Une proposition volontairement sans budget ni calendrier

Une augmentation du nombre de lits et un maintien des conditions de travail pour les personnels soignants, dans une zone considérée comme un désert médical : c'est ce que permettrait ce projet alternatif, dont le cahier des charges ne contient « volontairement pas de calendrier ni de budget prévisionnel ».

Ce texte « ne saurait constituer un projet définitif, d'une part car ses auteurs (NDLR : soignants, citoyens, élus) n'ont pas les compétences ni les moyens requis en termes d'architecture, d'urbanisme, d'environnement… Et d'autre part car la réalisation d'un tel projet incombe aux maîtres d'ouvrage. »

L'AP-HP précise que « les maîtres d'ouvrage préparent les réponses aux questions posées par les collectifs ayant fait des présentations le 19 janvier (NDLR : lors d'une réunion de concertation) ». Mais indique aussi que les quatre groupements candidats à la construction du grand hôpital nord seront départagés le 4 mars prochain.

«Il faut un moratoire pour réfléchir à ces alternatives»
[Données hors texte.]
-- ==== Sys2Proof/Laws/State.lean ====
section
/-! SUPPORT. What each named update leaves of the state: one lemma for each field that it does not touch. -/

namespace Sys2Proof.Machine

/-! Lifting a change of the engine to the state. -/

@[simp] theorem State.onW_otp (s : State) (f : World → World) : (s.onW f).otp = s.otp := rfl
@[simp] theorem State.onW_vault (s : State) (f : World → World) : (s.onW f).vault = s.vault := rfl
@[simp] theorem State.onW_pending (s : State) (f : World → World) : (s.onW f).pending = s.pending := rfl
@[simp] theorem State.onW_w (s : State) (f : World → World) : (s.onW f).w = f s.w := rfl
@[simp] theorem State.onRW_otp (s : State) (f : Vault → World → World) : (s.onRW f).otp = s.otp := rfl
@[simp] theorem State.onRW_vault (s : State) (f : Vault → World → World) : (s.onRW f).vault = s.vault := rfl
@[simp] theorem State.onRW_pending (s : State) (f : Vault → World → World) : (s.onRW f).pending = s.pending := rfl
@[simp] theorem State.onRW_w (s : State) (f : Vault → World → World) : (s.onRW f).w = f s.vault s.w := rfl
@[simp] theorem State.onOW_otp (s : State) (f : Otp → Vault → World → World) : (s.onOW f).otp = s.otp := rfl
@[simp] theorem State.onOW_vault (s : State) (f : Otp → Vault → World → World) : (s.onOW f).vault = s.vault := rfl
@[simp] theorem State.onOW_pending (s : State) (f : Otp → Vault → World → World) : (s.onOW f).pending = s.pending := rfl
@[simp] theorem State.onOW_w (s : State) (f : Otp → Vault → World → World) : (s.onOW f).w = f s.otp s.vault s.w := rfl
@[simp] theorem State.onVW_otp (s : State) (f : Vault → World → Vault × World) : (s.onVW f).otp = s.otp := rfl
@[simp] theorem State.onVW_pending (s : State) (f : Vault → World → Vault × World) : (s.onVW f).pending = s.pending := rfl
@[simp] theorem State.onVW_w (s : State) (f : Vault → World → Vault × World) : (s.onVW f).w = (f s.vault s.w).2 := rfl
@[simp] theorem State.onVW_vault (s : State) (f : Vault → World → Vault × World) : (s.onVW f).vault = (f s.vault s.w).1 := rfl
@[simp] theorem State.onOVW_otp (s : State) (f : Otp → Vault → World → Vault × World) : (s.onOVW f).otp = s.otp := rfl
@[simp] theorem State.onOVW_pending (s : State) (f : Otp → Vault → World → Vault × World) : (s.onOVW f).pending = s.pending := rfl
@[simp] theorem State.onOVW_w (s : State) (f : Otp → Vault → World → Vault × World) : (s.onOVW f).w = (f s.otp s.vault s.w).2 := rfl
@[simp] theorem State.onOVW_vault (s : State) (f : Otp → Vault → World → Vault × World) : (s.onOVW f).vault = (f s.otp s.vault s.w).1 := rfl

/-! Updates of the engine. -/

@[simp] theorem World.send_live (w : World) (o : Out) : (w.send o).live = w.live := rfl
@[simp] theorem World.send_power (w : World) (o : Out) : (w.send o).power = w.power := rfl
@[simp] theorem World.send_pins (w : World) (o : Out) : (w.send o).pins = w.pins := rfl
@[simp] theorem World.send_pt (w : World) (o : Out) : (w.send o).pt = w.pt := rfl
@[simp] theorem World.send_meter (w : World) (o : Out) : (w.send o).meter = w.meter := rfl
@[simp] theorem World.send_clock (w : World) (o : Out) : (w.send o).clock = w.clock := rfl
@[simp] theorem World.send_log (w : World) (o : Out) : (w.send o).log = w.log := rfl
@[simp] theorem World.send_adp (w : World) (o : Out) : (w.send o).adp = w.adp := rfl
@[simp] theorem World.send_stn (w : World) (o : Out) : (w.send o).stn = w.stn := rfl
@[simp] theorem World.send_host (w : World) (o : Out) : (w.send o).host = w.host := rfl
@[simp] theorem World.send_sched (w : World) (o : Out) : (w.send o).sched = w.sched := rfl
@[simp] theorem World.send_num (w : World) (o : Out) : (w.send o).num = w.num := rfl
@[simp] theorem World.send_train (w : World) (o : Out) : (w.send o).train = w.train := rfl
@[simp] theorem World.send_mem (w : World) (o : Out) : (w.send o).mem = w.mem := rfl
@[simp] theorem World.send_link (w : World) (o : Out) : (w.send o).link = w.link := rfl
@[simp] theorem World.send_job (w : World) (o : Out) : (w.send o).job = w.job := rfl
@[simp] theorem World.send_sec (w : World) (o : Out) : (w.send o).sec = w.sec := rfl
@[simp] theorem World.send_tap (w : World) (o : Out) : (w.send o).tap = w.tap := rfl
@[simp] theorem World.send_msix (w : World) (o : Out) : (w.send o).msix = w.msix := rfl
Quant à l'épineuse question du nombre de lits, elle a fait l'objet « d'arbitrages positifs » début novembre, rappelle l'AP-HP : « L'ajout de trois unités d'hospitalisation supplémentaires porte les capacités totales de prise en charge au sein du campus (incluant l'hôtel hospitalier) à plus de 1 200 lits et places, et en période de tension (pandémie, grippe hivernale, etc) à plus de 1 300 lits et places. En cohérence avec l'évolution des prises en charge vers plus d'ambulatoire et de lien avec la ville, le nombre de lits et places disponibles dans l'hôpital nord est de -18 % par rapport aux capacités actuelles de Bichat et Beaujon. Avec les lits en hôtel hospitalier, il n'est plus que de -7 % et en cas de tension, la transformation de chambres seules en chambres doubles offre un capacitaire équivalent à celui existant. »

« Ils disent qu'ils vont doubler les lits par chambre mais pas doubler le personnel. Un lit, ce n'est pas juste physique », s'agace le député Éric Coquerel.

« Il faut un moratoire pour réfléchir à ces alternatives, réclame, comme les autres participants, Hakim Bécheur, chef du service d'hépato-gastroentérologie à Bichat. La concertation aurait dû se tenir beaucoup plus en amont. » Une prochaine réunion de post-concertation doit se tenir le 2 mars prochain.